Middle Class Thinktank Lady Says 'Look over there'

You can just be wrong and biased in public, no one can stop you.

I am misrepresenting the facts about Labor's First Home Guarantee. Low-income earners are being recklessly pushed into home loans they can't afford and I am complicit.

Emma Dawson has once again opened her mouth to insert both feet [archive link; friends don't let friends endorse this behaviour], coming out for the inflation of the housing bubble through the Australian Labor Political Party's First Home Guarantee – to the detriment of the houseless and renters left behind by Labor's policies so far. She's chosen to do this in the paper of the working class, the... Australian Financial Review.

First of all, she admits the Labor policy reinforces several sins in dealing with the housing market in this opinion piece.

It is true that any demand-side subsidy for home purchases will increase prices.

This is in line with Labor's policy trajectory of not making housing cheaper. This of course means saddling first home buyers with larger debts, unwieldy mortgages and, of course, only helping those at the top, property developers and banks over people who actually are in need of housing. Yet another policy that serves the middle class thinktank elite than any worker schlubbing about in a thankless union job.

In the world’s most expensive residential property market, that’s a relatively modest impact, compared to the rampant growth in land value driven by speculative investment.

Here Dawson admits the property market is already too expensive, being the most expensive. "Oh the policy just makes things worst, but modestly" is a sick joke in a world where there are real challenges to tackle – and Labor have completely ignored for more status quo bullshit.

Home prices have been growing at a pace vastly outstripping wages across the developed world since the global financial crisis. The most obvious, and rarely mentioned, reason is the subsequent, disproportionate increase in asset prices and, therefore, in the wealth of the already rich, who are hoarding that wealth in secure – and largely unproductive – assets such as land and gold in the face of continuing volatility in the global economy.

I can't see the benefit in acknowledging a problem that Labor is too timid and cowardly (else too thoroughly corrupt) to actually address such as hoards of wealth and land, this is a government that is allergic to increased taxation or reform to require land be used.

She then goes on to negate her own arguments, look at these two fragments.

Let’s make one thing clear: the First Home Guarantee is a policy unashamedly aimed at reducing inequality in the housing market. This is demonstrated by the fact that it includes special provisions for single parents, who can access the scheme with just a 2 per cent deposit. It’s a direct intervention in the market to restore the opportunity to own a home to those who don’t have family wealth to draw upon, most of whom are first- or second-generation immigrants and people from working-class backgrounds.
No single-income first home buyer is purchasing the median Australian home, let alone a family house worth over $1.4 million, with a 5 per cent deposit and government support. No bank would lend $1.33 million to a sales assistant on $71,000 a year.
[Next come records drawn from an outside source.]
-- ==== Sys2Proof/Tests/Slice0.lean ====
section
/-! SUPPORT. Tests: words of the spec decode to their instructions, ill-formed terms are refused, single steps on a small
state give what the spec's entries give, and the hypotheses of every statement are met by some state. -/

namespace Sys2Proof.Tests
open Sys2Proof Sys2Proof.Machine

set_option Elab.async false

/-! ## A small state -/

/-- One core, one hive and its strand, which runs alone on the core (the hive and strand of Load.lean). -/
def tiny : State :=
  { State.reset with
    cores := [Core.reset], rings := [], strands := [loadedStrand], hives := [loadedHive], lastStrandId := 1, boot := { Boot.reset with mr0 := 0 }
    parts := [{ Partition.reset with live := true, root := 1, granules := [0] }] }

/-- A state with general registers of its strand set. -/
def withRegs (l : List (BitVec 5 × Word)) (s : State) : State :=
  s.modMe (fun t => l.foldl (fun t x => t.setGreg x.1 x.2) t)

/-- The state that an instruction leads to. -/
def next (i : Instr) (s : State) : State :=
  match exec i s with
  | .next t => t
  | _ => s

/-- First address of the scratchpad window (R93). -/
def win : Word := 0x01F0000000000000

/-- tiny with the first GiB of its hive mapped to physical addresses from 2^30 on, by a root entry and one leaf with some
permission bits (Tables 4.3 and 4.4). -/
def mapped (bits : Nat) : State :=
  { tiny with mem := Mem.write (Mem.write [] 0x200000 8 0x220001) 0x220000 8 (0x40000003 + bits) }

/-- tiny with a word where its next step fetches. -/
def fetches (w : Word) : State := placeWord (itsTurn tiny) 64 w.toNat

/-- A general-format instruction's operands. -/
def g123 : GFmt := ⟨1, 2, 3, 0, 0⟩

/-! ## Witnesses: states and operands that meet the hypotheses of each statement, clause by clause -/

/-- The first place of a step given to strand 0 of core 0. -/
def firstPlace (s : State) : State :=
  { ({ beginStep s with deviceTurn := true }.modCore 0 (fun x => { x with roundFirst := none })) with cur := 0, coreTurn := 0 }.modCore 0
    (fun x => { x with roundFirst := none })

/-- The second place of a step given to strand 1 of core 0. -/
def secondPlace (s : State) : State :=
  { ({ beginStep s with deviceTurn := true }) with cur := 1, coreTurn := 0 }.modCore 0 (fun x => { x with roundFirst := none })

/-- tiny with a second strand on the same core. -/
def pair : State := { tiny with strands := [loadedStrand, { loadedStrand with strandId := 2, slot := 1 }] }

/-- A word at the PC of both strands of pair, the first place of the cycle taken by strand 0. -/
def bothFetch (w : Word) : State := (placeWord (itsTurn pair) 64 w.toNat).modCore 0 (fun c => { c with roundFirst := some 0 })

theorem witness_StepRunsTheDecodedInstruction :
    (let s := fetches 0x0100_190A_0000_0000
     let v := firstPlace s
     TakesPlace s v false ∧ inArena v.myHive v.me.pc.toNat = true ∧
       decode (codeWord v v.me.coreNo v.me.pc.toNat) = .ok (.add ⟨3, 4, 5, 0, 0⟩)) ∧
    (let s := bothFetch 0x0100_190A_0000_0000
     let v := secondPlace s
     TakesPlace s v true ∧ inArena v.myHive v.me.pc.toNat = true ∧
       decode (codeWord v v.me.coreNo v.me.pc.toNat) = .ok (.add ⟨3, 4, 5, 0, 0⟩)) :=
  ⟨⟨⟨by decide, by decide, by decide, _, 0, 0, rfl, by decide, rfl⟩, by decide, by decide⟩,
    ⟨⟨by decide, by decide, 1, by decide, rfl⟩, by decide, by decide⟩⟩

theorem witness_FetchOutsideArenaTraps :
    let at_ (pc w : Word) : State := placeWord (itsTurn (tiny.modMe (fun t => { t with pc := pc }))) 64 w.toNat
    let v (pc w : Word) : State := firstPlace (at_ pc w)
    (TakesPlace (at_ 0xFFF8 0) (v 0xFFF8 0) false ∧ (v 0xFFF8 0).me.pc.toNat < (v 0xFFF8 0).myHive.codebase) ∧
    (TakesPlace (at_ 0x20000 0) (v 0x20000 0) false ∧ (v 0x20000 0).myHive.codebound < (v 0x20000 0).me.pc.toNat + 8) ∧
    (TakesPlace (at_ 0x1FFF8 0) (v 0x1FFF8 0) false ∧ (v 0x1FFF8 0).me.pc.toNat + 8 ≤ (v 0x1FFF8 0).myHive.codebound ∧
     decode (codeWord (v 0x1FFF8 0) 0 0x1FFF8) = .illegalOp ∧ queuedWord 0 = false ∧
     decode (codeWord (v 0x10000 0x0100_190A_0000_0001) 0 0x10000) = .illegalField ∧ queuedWord 0x0100_190A_0000_0001 = false) ∧
    (decode (codeWord (v 0x10000 0x60FF_0000_0000_0000) 0 0x10000) = .illegalOp ∧ queuedWord 0x60FF_0000_0000_0000 = true ∧
     decode (codeWord (v 0x10000 0x6000_0000_0000_00FF) 0 0x10000) = .illegalField ∧ queuedWord 0x6000_0000_0000_00FF = true) :=
  ⟨⟨⟨by decide, by decide, by decide, _, 0, 0, rfl, by decide, rfl⟩, by decide⟩,
    ⟨⟨by decide, by decide, by decide, _, 0, 0, rfl, by decide, rfl⟩, by decide⟩,
    ⟨⟨by decide, by decide, by decide, _, 0, 0, rfl, by decide, rfl⟩, by decide, by decide, by decide, by decide, by decide⟩,
    by decide, by decide, by decide, by decide⟩

theorem witness_runs : tiny.runs = true ∧ (loadRoot State.reset).runs = true := by decide

theorem witness_NopOnlyAdvancesPc :
    opOf 0x3301_0000_0000_0000 = 0x33 ∧ fnOf 0x3301_0000_0000_0000 ≠ 0x00 ∧ fnOf 0x3300_0000_0000_0001 = 0x00 := by decide

theorem witness_ExtendCountAndImmediateResults :
    1 ≤ ((⟨1, 2, 0, 0, 1⟩ : GFmt).q.extractLsb' 0 6).toNat ∧ (⟨1, 2, 0, 63⟩ : IFmt).imm.toNat < 64 := by decide

theorem witness_BranchesAndJumps :
    let o : IFmt := ⟨1, 2, 0, 4⟩
    ((withRegs [(2, 0x10004)] tiny).me.greg o.ga + o.imm.signExtend 64).toNat % 8 = 0 ∧
    ((withRegs [(2, 0x10000)] tiny).me.greg o.ga + o.imm.signExtend 64).toNat % 8 ≠ 0 := by decide

theorem witness_ScalarFloatResults :
    let nan := fdecode (floatFmt .f32) 0x7FC00000
    let one := fdecode (floatFmt .f32) 0x3F800000
    let zero (s : Bool) : FVal := .fin s 0 0
    (nan.isNan = true ∧ one.isNan = false ∧ one = .fin false 8388608 (-23)) ∧
    (fdecode (floatFmt .f32) 0x7F800000 = .inf false ∧ fdecode (floatFmt .f32) 0xFF800000 = .inf true) ∧
    (one.units (-23) + one.units (-23) ≠ 0 ∧ one.units (-23) + (FVal.fin true 8388608 (-23)).units (-23) = 0) ∧
    (one.Below (.inf false) ∧ (FVal.inf true).Below one ∧ (FVal.inf true).Below (.inf false) ∧ one.Below (.fin false 2 0)) ∧
    (¬ (FVal.fin false 2 0).Below one ∧ ¬ nan.Below one ∧ ¬ one.Below nan) ∧
    (¬ (zero true).Below (zero false) ∧ ¬ (zero false).Below (zero true) ∧ (zero true).neg = true ∧ (zero false).neg = false) ∧
    ((⟨1, 2, 3, 0, 5 * 32⟩ : GFmt).q.extractLsb' 5 3).toNat = 5 := by
  refine ⟨by decide, by decide, by decide, ?_, ?_, ?_, by decide⟩
  all_goals simp only [show fdecode (floatFmt .f32) 0x7FC00000 = .nan false by decide,
    show fdecode (floatFmt .f32) 0x3F800000 = .fin false 8388608 (-23) by decide]
  all_goals simp [FVal.Below, FVal.units, FVal.power, FVal.neg]

theorem witness_WhereAnAddressLeads :
    let size := (512 + 256 * (tiny.core 0).sps.toNat) * 1024
    win.toNat = 0x01F0000000000000 + 0 ∧ size * 16 / 16 - 1 < size * 16 / 16 ∧ size * 16 / 16 < 2 ^ 52 ∧
    (2 ^ 57 : Nat) < 2 ^ 64 ∧
    (∃ e, walk (mapped 12) loadedHive 5 = .leaf e ∧ e.r = true ∧ e.w = true ∧
      (mapped 12).shadowAt (e.pbase + (5 - e.vbase)) = none ∧ (mapped 12).sealed (e.pbase + (5 - e.vbase)) = false) ∧
    (∃ e, walk (mapped 4) loadedHive 5 = .leaf e ∧ e.w = false) ∧
    walk tiny loadedHive 5 = .fail .notPresent ∧ (tiny.core 0).tlb = [] :=
  ⟨by decide, by decide, by decide, by decide, ⟨_, rfl, by decide⟩, ⟨_, rfl, by decide⟩, by decide, by decide⟩

set_option maxRecDepth 8000 in
theorem witness_ScratchpadLoadsAndStores :
    let s := withRegs [(2, win)] tiny
    let o : MFmt := ⟨1, 2, 3, 0, 0, 8⟩
    let va := s.me.greg o.ga + o.disp.signExtend 64
    s.runs = true ∧ va.toNat % loadBytes .d = 0 ∧ 0 < s.cores.length ∧ locate s s.who va.toNat .read = .ok (.scratch 0 8, s) ∧
    locate s s.who va.toNat .write = .ok (.scratch 0 8, s) ∧ o.ord = 0 ∧ (⟨1, 2, 3, 1, 0, 8⟩ : MFmt).scope = 0 ∧
    (⟨1, 2, 3, 2, 3, 8⟩ : MFmt).ord = 2 := ⟨by decide, by decide, by decide, rfl, rfl, by decide, by decide, by decide⟩

/-- A line of the L1 with one dirty byte. -/
def dirtyLine : L1Line := { line := 2 ^ 23, data := 7, dirty := 1, hive := 1, since := 0 }

/-- tiny mapped, SPLIT of its core set (6: nothing is left for the L1). -/
def smallL1 (sps : BitVec 3) : State := (mapped 12).modCore 0 (fun c => { c with sps := sps })

theorem witness_MemoryLoadsAndStores :
    let o : MFmt := ⟨1, 2, 3, 0, 0, 8⟩
    let va (s : State) := s.me.greg o.ga + o.disp.signExtend 64
    (mapped 12).runs = true ∧ (va (mapped 12)).toNat % 8 = 0 ∧ (mapped 12).who.core = some 0 ∧
    (∃ e u, locate (mapped 12) (mapped 12).who 8 .read = .ok (.mem (2 ^ 30 + 8) e, u) ∧ e.nl1 = false) ∧
    (∃ e u, locate (mapped 12) (mapped 12).who 8 .write = .ok (.mem (2 ^ 30 + 8) e, u) ∧ e.tw = false ∧ e.nl1 = false) ∧
    (∃ e u, locate (mapped 44) (mapped 44).who 8 .read = .ok (.mem (2 ^ 30 + 8) e, u) ∧ e.nl1 = true) ∧
    (∃ e u, locate (mapped 44) (mapped 44).who 8 .write = .ok (.mem (2 ^ 30 + 8) e, u) ∧ e.tw = false ∧ e.nl1 = true) ∧
    (∃ e u, locate (flushL1 (mapped 12) 1 0) (mapped 12).who 8 .write = .ok (.mem (2 ^ 30 + 8) e, u) ∧ e.tw = false) ∧
    (∃ e u, locate (mapped 12) (mapped 12).who 8 .amo = .ok (.mem (2 ^ 30 + 8) e, u) ∧ e.tw = false) ∧
    (((mapped 12).core 0).l1Lines ≠ 0 ∧ 0 < (mapped 12).cores.length ∧ ((mapped 12).core 0).hasRoom (2 ^ 30 + 8)) ∧
    (let s := smallL1 6; ((s.core 0).l1Lines = 0 ∧
      ∃ e u, locate s s.who 8 .write = .ok (.mem (2 ^ 30 + 8) e, u) ∧ e.tw = false ∧ (u.core 0).l1Lines = 0)) ∧
    ((((smallL1 2).modCore 0 (fun c => { c with l1 := [dirtyLine] })).core 0).l1.map (fun l => l.line)).Nodup ∧
    dirtyLine.line ≠ (2 ^ 30 + 128) / 128 ∧ (⟨1, 2, 3, 1, 2, 8⟩ : MFmt).scope ≠ 0 :=
  ⟨by decide, by decide, by decide, ⟨_, _, rfl, by decide⟩, ⟨_, _, rfl, by decide⟩, ⟨_, _, rfl, by decide⟩, ⟨_, _, rfl, by decide⟩,
    ⟨_, _, rfl, by decide⟩, ⟨_, _, rfl, by decide⟩, ⟨by decide, by decide, .inr (by decide)⟩,
    ⟨by decide, _, _, rfl, by decide, by decide⟩, by decide, by decide, by decide⟩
So by her own measure, the policy fails, because a single parent toiling away on $71k a year in a thankless retail job, unsupported by the absent SDA, is not a target for securing permanent, safe housing? It would appear that Emma Dawson has just admitted the legislation doesn't actually "reduce inequality in the housing market," moreover, it seems like it actually just benefits rich people who actually get to have savings over a paltry rainy day fund.

She then goes on to point to a typical first home buyer not being single parents - I wonder why - buying a shitbox apartment or buying out on the fringes of society, well, that certainly fills the prospective Labor voter concerned about housing with hope. Yeah, nah.

Just to drive home her self-inclusive jibe at the commentariat, being in yet another thinktank job that literally only has the demand of providing commentary, and in her case, only supporting Labor policy to the point of spearheading Labor's attacks on the NDIS as head of Per Capita Australia, using her own then-dying husband, because the housing adjustments she made the NDIS pay for only had to be made once.

Perhaps Emma Dawson could have led by her own example and paid for those adjustments herself on her cushy fake job thinktank salary.

She goes on to show her Labor roots by slandering Max Chandler-Mather as a "snake oil salesman," as if what she's selling isn't poisonous and absolutely not going to help the problem, that Labor is completely captured by capitalist interests. Gary Foley's critiques of Labor under Hawke and Brian Burke continue to ring true, only now not just against land rights, but now against the basic human right of housing.

While she thinks the Greens condescend to single parents and working class people, I submit that the only condescension comes from her, while I think the Greens are setting themselves up to fail by not challenging capitalism as the prevailing economic system, they are speaking on the level about the housing crisis, something Labor absolutely refuse to do. Lowering herself to Kos Samaras' "we got voted in so we get final say" just exposes the childish tantrums these Labor freaks are reduced to when faced with the facts that they are part of the problem.

And part of the problem she is, and I'm only thankful she's no longer abusing and attacking marginalised people in poverty directly anymore, now being the head of Labor's Chifley Research Centre, failing upwards, like all entitled rich brats.